Please also compare with:
https://doc.sagemath.org/html/en/reference/misc/sage/misc/functional.html
Consider a number, and let us see what n() does with it.
sage: a = 56789.3456
sage: a.n(digits=2)
57000.
sage: a.n(digits=8)
56789.346
sage: a.n(prec=2)
49000.
sage: a.n(prec=6)
56000.
sage: a.n(prec=8)
57000.
sage: f"{a:e}"
'5.67893456000000e+4'
So digits what we want (prec is working binary, digits thinks in a decimal world). Now an example with matrices:
import random
random.seed('75986')
A = matrix(RR, 5, 5, [random.uniform(0, 10^random.choice([-4..10])) for count in range(5^2)])

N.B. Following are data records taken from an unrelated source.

/-- SERVICE in SEALED (R63). -/
def sealedService (s : State) (n : Nat) (d : Desc) : Bool :=
  let op := d.opcode
  match op / 256 with
  | 1 => isQuery op || op == 0x0110
  | 3 => ephOnly s n d
  | 4 => ephOnly s n d
  | 5 => ephOnly s n d
  | 6 => true
  | 7 => op == 0x0700
  | 9 => op != 0x0901 || d.pb 40 == 1 || d.pb 40 == 7
  | 11 => isQuery op
  | _ => false

/-- DRAIN in SEALED (R63). -/
def sealedDrain (d : Desc) : Bool :=
  let op := d.opcode
  match op / 256 with
  | 1 => isQuery op || op == 0x0111 || op == 0x0113
  | 7 => op == 0x0700
  | 9 => op == 0x0901 && d.pb 40 == 7
  | 11 => isQuery op
  | _ => false

/-- The columns MAINTENANCE: of OWNED, and of the states whose working mode it is (R65). -/
def maintCell (s : State) (n : Nat) (d : Desc) : Bool :=
  let op := d.opcode
  let g := op / 256
  let l := s.chip.lc
  let z := n == 0 || l == .factory || l == .returned
  if l = .owned then
    z && (match g with
      | 2 => false
      | 8 => op == 0x0806
      | 9 => false
      | _ => !(decide (3 ≤ g) && decide (g ≤ 5) && makesRooted op) && !namesRooted s n d)
  else
    z && (if 2 ≤ g ∧ g ≤ 5 then l != .blank || ephOnly s n d else if g = 8 then op == 0x0806 else g != 9)

/-- A command group is allowed in the present mode and life-cycle state. -/
def matrixOk (s : State) (n : Nat) (d : Desc) : Bool :=
  let op := d.opcode
  let g := op / 256
  let z := n == 0
  match s.chip.mode with
  | .assay => z && ((g == 1 && isQuery op) || g == 7 || (g == 11 && isQuery op))
  | .service => if s.chip.lc = .sealed then z && sealedService s n d else serviceCell z op
  | .ceremony =>
    op != 0x0901 &&
      (if exclusive s then z && ((g == 1 && isQuery op) || g == 7 || (g == 8 && isQuery op) || g == 9 || (g == 11 && isQuery op))
       else serviceCell z op)
  | .drain =>
    if s.chip.lc = .sealed then z && sealedDrain d
    else
      (g == 1 && (isQuery op || (z && (op == 0x0111 || op == 0x0112 || op == 0x0113)))) || (z && g == 7) || (g == 8 && isQuery op) ||
        (z && g == 9) || (z && g == 11 && !isDisruptive op)
  | .maintenance => maintCell s n d
  | .umbra =>
    z && ((g == 1 && isQuery op) || op == 0x0700 || (op == 0x0901 && (d.pb 40 == 5 || d.pb 40 == 7)) || (g == 11 && isQuery op))
  | _ => false

/-- Check 4: the matrix, the slice's state (R69), the attachment mode (R111), and what an opcode's own rules put there (R89, R152, R389). -/
def check4 (s : State) (n : Nat) (d : Desc) (k : Option KeyRef) : Bool :=
  (getSlice s n).state == .active && matrixOk s n d &&
    !((bit d.flags 3 || d.opcode == 0x010C) && !s.link.cxl) &&
    !(d.opcode == 0x010E && s.chip.lc != .owned) &&
    !(d.opcode == 0x0203 && k.any (fun r => r.kind == 0 && slotBlocked s r.handle none)) &&
    !(d.opcode == 0x0800 && (portSlice s (d.pb 40)).isNone)

/-! ### Check 5: quotas -/

/-- A slot index may be written: it is FREE and no job has reserved it. -/
def slotFree (s : State) (i : Nat) : Bool :=
  (slotEnt s i).state == 0 && s.jobs.all (fun j => j.reserved != some i || j.desc.opcode == 0x0710)

/-- The opcode makes a slot key. -/
def makesSlot (op : Nat) : Bool := op == 0x0200 || op == 0x020C || op == 0x0403

/-- Slots reserved by admitted jobs of a slice. -/
def slotsReserved (s : State) (n : Nat) : Nat :=
  (s.jobs.filter (fun j => j.slice == n && j.reserved.isSome && makesSlot j.desc.opcode)).length

/-- The slot a job takes (R151). -/
def slotChosen (s : State) (d : Desc) : Option Nat :=
  if d.pn 44 4 = 0xFFFFFFFF then firstFrom (slotFree s) 0 262144 else some (d.pn 44 4)

/-- PIN would take a slice's pinned entries of a region beyond 256 MiB (R160). -/
def pinFull (s : State) (n : Nat) (h : W64) : Bool :=
  (List.range 4).any (fun r =>
    let l := (getRegion s r).expanded
    let pinned := expUse l (fun e => e.slice == n && e.pinned)
    let more := expUse l (fun e => e.handle == h && !e.pinned)
    decide (0 < more) && decide (262144 < pinned + more))

/-- Check 5: outstanding jobs, latency classes (R120), slots and leaf records (R151, R344), HBM (R158, R185), pins (R160). DESIGN CHOICE
(log entry 47): a Classic McEliece peer is charged when its index fills, without a reservation at admission, and the key it replaces is
not credited here. -/
def check5 (s : State) (n : Nat) (d : Desc) (k : Option KeyRef) : Checks :=
  let c := (getSlice s n).cfg
  let op := d.opcode
  let hbm := fun (m : Nat) => decide (c.hbmGib * 1024 < hbmUse s n + m)
  [(255, decide (c.maxOut ≤ outstanding s n)), (2, (d.lc == 0 && c.lc0Cells == 0) || (d.lc == 1 && c.lc1En == 0)),
   (255, makesSlot op && (decide (c.keySlots ≤ slotsUsed s n + slotsReserved s n) || (slotChosen s d).isNone)),
   (255, op == 0x0403 && (hbm (treeMib d.alg (d.pb 48) (d.pb 49)) ||
      (firstFrom (fun r => (leafOf s r).isNone && !recLost s r) 17408 16384).isNone)),
   (255, op == 0x0206 && decide (0 < peerMib d.alg) && hbm (peerMib d.alg)),
   (255, op == 0x0208 && d.pb 40 == 1 && k.any (fun r => pinFull s n r.handle)),
   (255, op == 0x0710 && (freeEvent s).isNone)]

/-! ### Checks 6 and 7 -/

/-- The first of a list of outcomes that is an error, by offset. -/
def firstErr (l : List (Nat × Nat)) : Option (Nat × Nat) :=
  (l.filter (fun e => e.2 != stOk)).foldl (fun a e =>
    match a with | none => some e | some m => if e.1 < m.1 then some e else some m) none

/-- What a SLOT parameter names (R151). -/
def slotStatus (s : State) (i : Nat) : Nat :=
  if slotFree s i then stOk else if (slotEnt s i).state = 3 ∨ (slotEnt s i).state = 4 then eSlotCorrupt else eSlotUsed

/-- Check 6 (R141, R151, R371). -/
def check6 (s : State) (n : Nat) (d : Desc) : Option (Nat × Nat) :=
  firstErr
    [(8, (key1 s n d).1), (40, (key2 s n d).1), (44, if makesSlot d.opcode ∧ d.pn 44 4 ≠ 0xFFFFFFFF then slotStatus s (d.pn 44 4) else stOk),
     (40, if (d.opcode = 0x0711 ∨ d.opcode = 0x0712) ∧ (findEvent s n (d.pn 40 4)).isNone then eHandle else stOk)]

/-- The policy KEY_HANDLE needs, by opcode. -/
def policyNeeded (s : State) (n : Nat) (d : Desc) : Nat :=
  if isCustom d.opcode then (d.entry (imageOf s n)).pol0
  else match d.opcode with
    | 0x0204 => polDerive
    | 0x0205 => polEpoch
    | 0x020A => polWrap
    | 0x020B => polExport
    | 0x020C => polWrap
    | 0x0301 => polKem
    | 0x0302 => polKem
    | 0x0303 => polKem
    | 0x0304 => polKem
    | 0x0305 => polKem
    | 0x0401 => polSign
    | 0x0402 => polVerify
    | 0x0503 => polDerive
    | 0x0800 => polLane
    | 0x0802 => polLane
    | _ => 0

/-- An entry that asks for CUSTOM_OUT needs it of every key (R246). -/
def outNeedsPol (s : State) (n : Nat) (d : Desc) : Nat :=
  if isCustom d.opcode ∧ bit (d.entry (imageOf s n)).keys 2 then polCustom else 0

/-- EPOCH_BOUND keys serve EPOCH_HANDLE, key lanes and the commands that only look at or end a key (R145). -/
def epochUse (op : Nat) : Bool := [0x0201, 0x0203, 0x0205, 0x0208, 0x020B, 0x0800, 0x0802].contains op

/-- Check 7 (R145, R146, R155, R195, R245, R246). -/
def check7 (s : State) (n : Nat) (d : Desc) (k l : Option KeyRef) : Checks :=
  let op := d.opcode
  let c := (getSlice s n).cfg
  let makes := op == 0x0200 || op == 0x0204 || op == 0x020C
  [(8, k.any (fun r => !hasPol r.policy (policyNeeded s n d))),
   (8, k.any (fun r => !hasPol r.policy (outNeedsPol s n d))), (40, l.any (fun r => !hasPol r.policy (outNeedsPol s n d))),
   (8, k.any (fun r => hasPol r.policy polEpoch && !epochUse op)),
   (8, op == 0x020B && k.any (fun r => hasPol r.policy polStateful)),
   (8, op == 0x0503 && d.pb 50 == 1 && k.any (fun r => r.kind != 3 || r.rooted)),
   (40, l.any (fun r => !hasPol r.policy (if op = 0x020B then polWrap else (d.entry (imageOf s n)).pol1))),
   (42, (op == 0x0204 || (op == 0x0503 && d.pb 50 == 0)) && k.any (fun r => !childPolOk r.policy (d.pn 42 2))),
   (42, makes && hasPol (d.pn 42 2) polEpoch && op != 0x020C && !c.epochEn)]

/-! ### Admission -/

/-- How admission ends: a status with DETAIL, or the job's keys. -/
inductive Verdict where
  | refused (status detail : Nat)
  | admitted (keys : List KeyRef)
  deriving DecidableEq, Repr

/-- DETAIL of a check that fails at a byte offset (R131). -/
def checkDetail (check off : Nat) : Nat := check * 256 + off

/-- The opcode is defined for the slice (check 1; R245). -/
def opDefined (s : State) (n : Nat) (d : Desc) : Bool :=
  if isCustom d.opcode then imageOf s n != [] && imgHas (imageOf s n) (d.opcode - 0x0AC0) else opcodes.contains d.opcode

/-- The checks in the order of R17. -/
def admission (s : State) (n : Nat) (d : Desc) (label : List Byte) : Verdict :=
  let k := key1 s n d
  let l := key2 s n d
  if !opDefined s n d then .refused eOpcode (checkDetail 1 0)
  else
    match firstBad ((40, usesKey2 s n d && d.opcode == 0x020B && l.2.any (fun r => r.alg != 0x0C01)) ::
        (255, d.opcode == 0x0204 && label != [] && !labelOk d.alg label) :: check2 s n d k.2) with
    | some o => .refused eParam (checkDetail 2 o)
    | none =>
      match firstBad (check3 d) with
      | some o => .refused eAlign (checkDetail 3 o)
      | none =>
        if !check4 s n d k.2 then .refused (if s.chip.mode = .umbra then eUmbra else eMode) (checkDetail 4 255)
        else
          match firstBad (check5 s n d k.2) with
          | some o => .refused eQuota (checkDetail 5 o)
          | none =>
            match check6 s n d with
            | some e => .refused e.2 (checkDetail 6 e.1)
            | none =>
              match firstBad (check7 s n d k.2 l.2) with
              | some o => .refused ePolicy (checkDetail 7 o)
              | none => .admitted ([k.2, l.2].filterMap id)

/-- What a command takes with it from the instant of its admission (R51, R157, R370). -/
def admitSaved (s : State) (n : Nat) (d : Desc) : List (List Byte) :=
  match d.opcode with
  | 0x0205 => [leBytes 8 (match currentEpoch s n (hIndex d.keyHandle) with | some e => e + 1 | none => 0)]
  | 0x0710 => [leBytes 8 (now s)]
  | 0x0711 => [leBytes 8 (now s)]
  | 0x0901 => [[BitVec.ofNat 8 (b2n s.chip.drained)]]
  | 0x0112 => [[BitVec.ofNat 8 (b2n s.chip.drained)]]
  | 0x0113 => [[BitVec.ofNat 8 (b2n s.chip.drained)]]
  | _ => []

/-- The commands of the transitions of R52 do not clear the drained flag (R51). -/
def keepsDrained (d : Desc) : Bool :=
  d.opcode == 0x0112 || d.opcode == 0x0113 || (d.opcode == 0x0901 && (d.pb 40 == 6 || d.pb 40 == 7))

/-- The job of an admitted descriptor (R119, R164). It runs in LC2 in MAINTENANCE (R75). -/
def newJob (s : State) (n q : Nat) (d : Desc) (keys : List KeyRef) : Job :=
  let c := (getSlice s n).cfg
  { id := s.nextJob, slice := n, qp := q, desc := d, lc := if s.chip.mode = .maintenance then 2 else d.lc, pos := .waiting, region := 4,
    block := 16, unit := unitNone, replays := 0, checkFails := 0, keys, cfg := c, since := s.uptime, slack := 0, spared := 0, got := 0, second := none, twin := none, vals := none,
    dual := d.dual || (bit c.settings 1 && isEncaps d.opcode), res := none, released := none, relFlags := 0,
    reserved := if makesSlot d.opcode then slotChosen s d else if d.opcode = 0x0710 then freeEvent s else none, leaf := none, writes := 0,
    saved := admitSaved s n d, image := if isCustom d.opcode then imageOf s n else [], parked := false, avoid := none,
    waitFrom := s.uptime, waitedLong := false, jumped := false }

/-- A stateful key whose top tree is not built yet (R184). -/
def treeMissing (s : State) (op : Nat) (keys : List KeyRef) : Bool :=
  (op == 0x0401 || op == 0x0202) && keys.any (fun k =>
    famIn k.alg [.lms, .xmss] && k.kind == 0 &&
      (match k.src with
       | .slot i g => (match leafFor s i g with | some (rid, _) => !(getTree s rid).topReady | none => true)
       | _ => false))

/-- A descriptor that ends before a job of it begins. -/
def endDesc (s : State) (n q : Nat) (d : Desc) (c : Cpl) (fault : Bool) : State := writeCpl s n q d.tag c fault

And we obtain our test matrix:
sage: A
[ 63543.3389328726 0.000736538191035056 0.000895407805608647 0.0000106867455934270 5.15508298915226e6]
[ 7.86559376536411e7 0.00655431229353655 6.12649210201700e9 5.74262540915562e7 5.01590930940852e7]
[ 0.272774522172060 0.567796814218967 503.414415232817 0.504025659604463 99609.9284950566]
[ 0.727489291982834 7.42982613086165e6 8.14891687426721e8 3.29252151209820e6 1.85713734568604e6]
[ 2.32144069623205e6 2.71752136036553e7 9.12158172757762e9 0.0000526060634628119 2915.02383079855]
Now we can try:
sage: n(A, digits=5)
[ 63543. 0.00073654 0.00089541 0.000010687 5.1551e6]
[ 7.8656e7 0.0065543 6.1265e9 5.7426e7 5.0159e7]
[ 0.27277 0.56780 503.41 0.50403 99610.]
[ 0.72749 7.4298e6 8.1489e8 3.2925e6 1.8571e6]
[ 2.3214e6 2.7175e7 9.1216e9 0.000052606 2915.0]
and (depending on what we want) this is almost in all cases good enough. The five "main digits" are shown in each case. But we also have the entry 0.00089541 which is not rounded, instead, five relevant decimals are shown. If we really want a rounding (or truncation), we can define a new matrix (and call it B) with the rounded entries:
sage: matrix(5, 5, [round(entry, 3) for entry in A.list()])
[ 63543.339 0.001 0.001 0.0 5155082.989]
[ 78655937.654 0.007 6126492102.017 57426254.092 50159093.094]
[ 0.273 0.568 503.414 0.504 99609.928]
[ 0.727 7429826.131 814891687.427 3292521.512 1857137.346]
[ 2321440.696 27175213.604 9121581727.578 0.0 2915.024]
sage: A.apply_map(lambda entry: round(entry, 3))
[ 63543.339 0.001 0.001 0.0 5155082.989]
[ 78655937.654 0.007 6126492102.017 57426254.092 50159093.094]
[ 0.273 0.568 503.414 0.504 99609.928]
[ 0.727 7429826.131 814891687.427 3292521.512 1857137.346]
[ 2321440.696 27175213.604 9121581727.578 0.0 2915.024]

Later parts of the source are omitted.